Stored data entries
▽

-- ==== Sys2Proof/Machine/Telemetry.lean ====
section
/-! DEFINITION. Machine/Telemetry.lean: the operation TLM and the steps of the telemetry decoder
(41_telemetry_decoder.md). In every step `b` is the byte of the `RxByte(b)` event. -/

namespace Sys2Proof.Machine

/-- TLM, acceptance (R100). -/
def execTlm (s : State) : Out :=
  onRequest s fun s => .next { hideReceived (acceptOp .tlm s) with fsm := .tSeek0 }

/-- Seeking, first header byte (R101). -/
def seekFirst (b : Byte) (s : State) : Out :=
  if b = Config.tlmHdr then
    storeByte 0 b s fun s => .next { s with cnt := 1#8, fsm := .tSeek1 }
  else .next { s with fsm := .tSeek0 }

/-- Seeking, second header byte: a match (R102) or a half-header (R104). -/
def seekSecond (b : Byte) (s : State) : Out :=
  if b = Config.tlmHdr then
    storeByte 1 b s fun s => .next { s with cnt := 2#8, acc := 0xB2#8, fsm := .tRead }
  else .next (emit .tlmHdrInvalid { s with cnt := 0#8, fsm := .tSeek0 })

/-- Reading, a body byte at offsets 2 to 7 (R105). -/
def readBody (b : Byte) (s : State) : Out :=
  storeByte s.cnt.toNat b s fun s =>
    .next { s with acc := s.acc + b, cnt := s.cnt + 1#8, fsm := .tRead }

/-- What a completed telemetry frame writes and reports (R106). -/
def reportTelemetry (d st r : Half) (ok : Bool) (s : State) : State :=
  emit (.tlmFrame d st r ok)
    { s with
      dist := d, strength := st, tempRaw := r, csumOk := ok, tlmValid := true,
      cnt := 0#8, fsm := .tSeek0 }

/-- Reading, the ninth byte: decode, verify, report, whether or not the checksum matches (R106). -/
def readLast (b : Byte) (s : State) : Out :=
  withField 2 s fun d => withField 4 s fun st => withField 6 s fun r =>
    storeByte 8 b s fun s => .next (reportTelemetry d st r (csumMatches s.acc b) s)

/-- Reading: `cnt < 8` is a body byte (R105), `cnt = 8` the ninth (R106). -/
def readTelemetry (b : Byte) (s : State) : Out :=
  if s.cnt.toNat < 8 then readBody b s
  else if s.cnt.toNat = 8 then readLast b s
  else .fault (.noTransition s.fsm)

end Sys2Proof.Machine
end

△
▽

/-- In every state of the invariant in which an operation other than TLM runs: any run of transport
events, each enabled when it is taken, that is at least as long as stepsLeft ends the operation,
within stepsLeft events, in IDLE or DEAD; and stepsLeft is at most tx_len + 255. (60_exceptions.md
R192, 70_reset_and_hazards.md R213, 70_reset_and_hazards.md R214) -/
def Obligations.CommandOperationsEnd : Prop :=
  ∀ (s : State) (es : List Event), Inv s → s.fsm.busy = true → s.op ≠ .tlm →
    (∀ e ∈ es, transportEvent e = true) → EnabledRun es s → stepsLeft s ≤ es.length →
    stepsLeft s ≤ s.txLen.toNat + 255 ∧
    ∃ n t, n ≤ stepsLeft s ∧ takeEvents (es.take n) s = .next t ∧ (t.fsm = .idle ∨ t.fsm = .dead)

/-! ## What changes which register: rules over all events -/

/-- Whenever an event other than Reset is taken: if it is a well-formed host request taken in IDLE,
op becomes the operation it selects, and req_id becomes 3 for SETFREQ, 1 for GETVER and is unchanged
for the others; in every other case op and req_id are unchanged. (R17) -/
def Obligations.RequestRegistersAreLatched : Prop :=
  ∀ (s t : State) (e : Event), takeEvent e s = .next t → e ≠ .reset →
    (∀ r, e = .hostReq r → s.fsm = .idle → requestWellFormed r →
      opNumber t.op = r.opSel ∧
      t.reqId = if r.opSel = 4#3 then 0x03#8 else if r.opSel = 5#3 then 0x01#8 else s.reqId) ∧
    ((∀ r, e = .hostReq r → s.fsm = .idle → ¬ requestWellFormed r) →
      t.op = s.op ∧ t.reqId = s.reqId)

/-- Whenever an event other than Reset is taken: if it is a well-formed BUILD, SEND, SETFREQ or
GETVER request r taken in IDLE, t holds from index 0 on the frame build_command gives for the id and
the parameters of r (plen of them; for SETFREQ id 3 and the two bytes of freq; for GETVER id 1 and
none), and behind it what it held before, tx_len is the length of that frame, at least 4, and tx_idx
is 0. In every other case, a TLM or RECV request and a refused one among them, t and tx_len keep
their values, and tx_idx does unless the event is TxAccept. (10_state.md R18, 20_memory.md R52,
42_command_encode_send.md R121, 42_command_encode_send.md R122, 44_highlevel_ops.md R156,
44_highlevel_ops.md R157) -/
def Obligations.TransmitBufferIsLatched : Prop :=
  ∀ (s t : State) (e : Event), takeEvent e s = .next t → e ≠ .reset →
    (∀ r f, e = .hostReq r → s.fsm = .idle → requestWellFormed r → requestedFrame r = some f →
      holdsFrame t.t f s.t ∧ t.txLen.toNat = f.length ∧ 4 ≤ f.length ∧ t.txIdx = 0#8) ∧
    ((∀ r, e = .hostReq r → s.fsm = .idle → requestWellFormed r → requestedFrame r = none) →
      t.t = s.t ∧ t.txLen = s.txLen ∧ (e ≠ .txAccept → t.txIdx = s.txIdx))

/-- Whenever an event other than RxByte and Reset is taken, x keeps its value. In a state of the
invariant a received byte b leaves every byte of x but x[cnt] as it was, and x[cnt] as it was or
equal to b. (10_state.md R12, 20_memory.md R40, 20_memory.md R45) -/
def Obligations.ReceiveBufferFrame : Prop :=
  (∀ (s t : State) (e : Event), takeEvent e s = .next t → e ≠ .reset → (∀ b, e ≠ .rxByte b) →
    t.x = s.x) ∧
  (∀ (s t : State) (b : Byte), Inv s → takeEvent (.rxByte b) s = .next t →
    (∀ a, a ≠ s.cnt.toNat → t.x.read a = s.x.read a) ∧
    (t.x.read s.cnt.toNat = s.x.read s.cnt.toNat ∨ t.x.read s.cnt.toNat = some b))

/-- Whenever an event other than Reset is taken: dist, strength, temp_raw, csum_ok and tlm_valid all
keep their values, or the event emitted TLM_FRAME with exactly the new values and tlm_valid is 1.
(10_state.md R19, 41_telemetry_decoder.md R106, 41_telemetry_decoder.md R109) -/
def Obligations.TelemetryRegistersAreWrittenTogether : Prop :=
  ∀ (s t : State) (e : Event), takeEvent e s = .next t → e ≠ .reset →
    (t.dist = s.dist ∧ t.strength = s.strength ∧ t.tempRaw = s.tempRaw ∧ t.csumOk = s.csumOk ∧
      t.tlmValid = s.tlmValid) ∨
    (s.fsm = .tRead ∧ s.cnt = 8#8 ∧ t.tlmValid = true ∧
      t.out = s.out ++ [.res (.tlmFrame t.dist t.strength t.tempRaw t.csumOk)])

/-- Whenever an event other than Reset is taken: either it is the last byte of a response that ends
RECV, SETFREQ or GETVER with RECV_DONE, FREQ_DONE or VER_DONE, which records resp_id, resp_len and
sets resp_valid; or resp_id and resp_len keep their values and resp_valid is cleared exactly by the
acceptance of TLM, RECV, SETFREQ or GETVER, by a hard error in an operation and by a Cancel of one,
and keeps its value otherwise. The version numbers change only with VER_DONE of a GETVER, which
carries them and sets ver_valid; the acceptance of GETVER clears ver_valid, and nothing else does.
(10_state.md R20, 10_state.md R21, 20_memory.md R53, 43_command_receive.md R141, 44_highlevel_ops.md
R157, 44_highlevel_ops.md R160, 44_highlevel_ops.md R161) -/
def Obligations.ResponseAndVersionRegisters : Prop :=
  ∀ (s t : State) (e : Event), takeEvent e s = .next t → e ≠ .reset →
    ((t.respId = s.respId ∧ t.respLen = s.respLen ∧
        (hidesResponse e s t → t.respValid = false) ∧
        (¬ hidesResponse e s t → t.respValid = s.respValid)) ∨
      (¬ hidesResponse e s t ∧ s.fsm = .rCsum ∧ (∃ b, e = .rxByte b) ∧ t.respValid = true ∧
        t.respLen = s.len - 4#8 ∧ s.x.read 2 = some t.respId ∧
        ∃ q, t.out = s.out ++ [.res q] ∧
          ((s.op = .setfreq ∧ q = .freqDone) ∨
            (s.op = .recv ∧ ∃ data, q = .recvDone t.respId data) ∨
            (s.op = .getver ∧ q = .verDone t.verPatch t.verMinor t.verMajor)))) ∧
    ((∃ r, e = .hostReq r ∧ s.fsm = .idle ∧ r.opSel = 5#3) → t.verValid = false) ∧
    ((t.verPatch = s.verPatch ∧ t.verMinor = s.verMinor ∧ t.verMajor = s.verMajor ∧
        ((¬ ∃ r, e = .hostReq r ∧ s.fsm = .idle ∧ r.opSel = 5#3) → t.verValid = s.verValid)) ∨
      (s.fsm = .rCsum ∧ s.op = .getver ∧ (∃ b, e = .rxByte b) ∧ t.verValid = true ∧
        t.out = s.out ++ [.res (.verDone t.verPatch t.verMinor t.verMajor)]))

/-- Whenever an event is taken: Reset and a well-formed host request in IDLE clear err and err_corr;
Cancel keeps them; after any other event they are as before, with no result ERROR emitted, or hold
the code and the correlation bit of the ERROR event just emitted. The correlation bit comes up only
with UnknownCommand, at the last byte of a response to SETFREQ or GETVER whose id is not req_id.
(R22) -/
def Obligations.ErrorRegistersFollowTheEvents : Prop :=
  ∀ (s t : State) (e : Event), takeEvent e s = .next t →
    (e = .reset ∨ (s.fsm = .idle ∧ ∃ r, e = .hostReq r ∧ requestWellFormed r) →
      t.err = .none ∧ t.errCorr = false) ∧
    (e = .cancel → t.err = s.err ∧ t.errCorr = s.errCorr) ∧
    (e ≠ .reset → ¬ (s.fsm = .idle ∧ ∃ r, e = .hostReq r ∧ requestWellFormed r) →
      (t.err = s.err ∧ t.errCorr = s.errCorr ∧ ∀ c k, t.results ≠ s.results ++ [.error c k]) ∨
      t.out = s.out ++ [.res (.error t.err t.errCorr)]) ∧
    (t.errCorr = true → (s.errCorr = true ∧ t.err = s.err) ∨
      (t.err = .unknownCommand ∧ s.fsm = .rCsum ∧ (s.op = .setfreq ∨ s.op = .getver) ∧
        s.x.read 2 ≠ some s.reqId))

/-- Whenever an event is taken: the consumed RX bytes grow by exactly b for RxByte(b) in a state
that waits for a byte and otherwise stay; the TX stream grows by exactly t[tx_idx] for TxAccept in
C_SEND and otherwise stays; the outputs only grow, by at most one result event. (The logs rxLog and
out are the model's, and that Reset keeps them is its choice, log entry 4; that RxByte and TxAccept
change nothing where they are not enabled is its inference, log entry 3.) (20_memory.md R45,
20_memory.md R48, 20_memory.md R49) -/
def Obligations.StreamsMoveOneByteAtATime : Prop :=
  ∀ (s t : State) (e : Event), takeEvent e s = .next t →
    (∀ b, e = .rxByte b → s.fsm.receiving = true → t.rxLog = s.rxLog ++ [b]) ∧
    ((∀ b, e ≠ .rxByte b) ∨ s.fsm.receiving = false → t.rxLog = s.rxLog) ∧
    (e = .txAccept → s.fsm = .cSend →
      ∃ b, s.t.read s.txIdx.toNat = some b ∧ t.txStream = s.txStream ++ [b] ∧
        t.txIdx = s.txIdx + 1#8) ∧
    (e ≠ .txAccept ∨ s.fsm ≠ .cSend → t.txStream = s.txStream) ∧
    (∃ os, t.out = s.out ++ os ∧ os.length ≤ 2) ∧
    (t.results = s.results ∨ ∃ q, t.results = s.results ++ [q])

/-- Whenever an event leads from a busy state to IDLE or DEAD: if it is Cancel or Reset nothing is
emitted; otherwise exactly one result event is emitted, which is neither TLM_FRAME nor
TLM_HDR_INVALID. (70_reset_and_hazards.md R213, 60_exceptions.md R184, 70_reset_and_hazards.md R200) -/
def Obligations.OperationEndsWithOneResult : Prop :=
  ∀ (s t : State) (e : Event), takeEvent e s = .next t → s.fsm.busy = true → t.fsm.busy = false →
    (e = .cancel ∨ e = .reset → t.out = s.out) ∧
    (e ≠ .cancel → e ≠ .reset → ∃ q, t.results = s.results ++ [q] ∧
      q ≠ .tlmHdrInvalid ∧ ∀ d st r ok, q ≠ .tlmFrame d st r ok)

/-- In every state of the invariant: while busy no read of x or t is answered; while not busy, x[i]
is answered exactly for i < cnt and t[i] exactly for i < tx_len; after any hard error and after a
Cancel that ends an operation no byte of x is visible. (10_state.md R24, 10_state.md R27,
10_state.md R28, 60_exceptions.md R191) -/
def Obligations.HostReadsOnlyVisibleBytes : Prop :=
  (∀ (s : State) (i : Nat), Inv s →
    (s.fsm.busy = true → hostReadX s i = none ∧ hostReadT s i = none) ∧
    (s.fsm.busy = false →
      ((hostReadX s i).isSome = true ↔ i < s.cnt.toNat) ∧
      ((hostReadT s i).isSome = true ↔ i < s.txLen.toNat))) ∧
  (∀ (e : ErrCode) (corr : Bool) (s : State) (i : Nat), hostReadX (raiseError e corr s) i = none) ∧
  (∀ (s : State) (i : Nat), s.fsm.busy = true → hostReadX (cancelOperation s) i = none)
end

△

Aim of the task:
Among the lines above, find those containing the word "before" and copy each.

Completed task:
none), and behind it what it held before, tx_len is the length of that frame, at least 4, and tx_idx
Cancel keeps them; after any other event they are as before, with no result ERROR emitted, or hold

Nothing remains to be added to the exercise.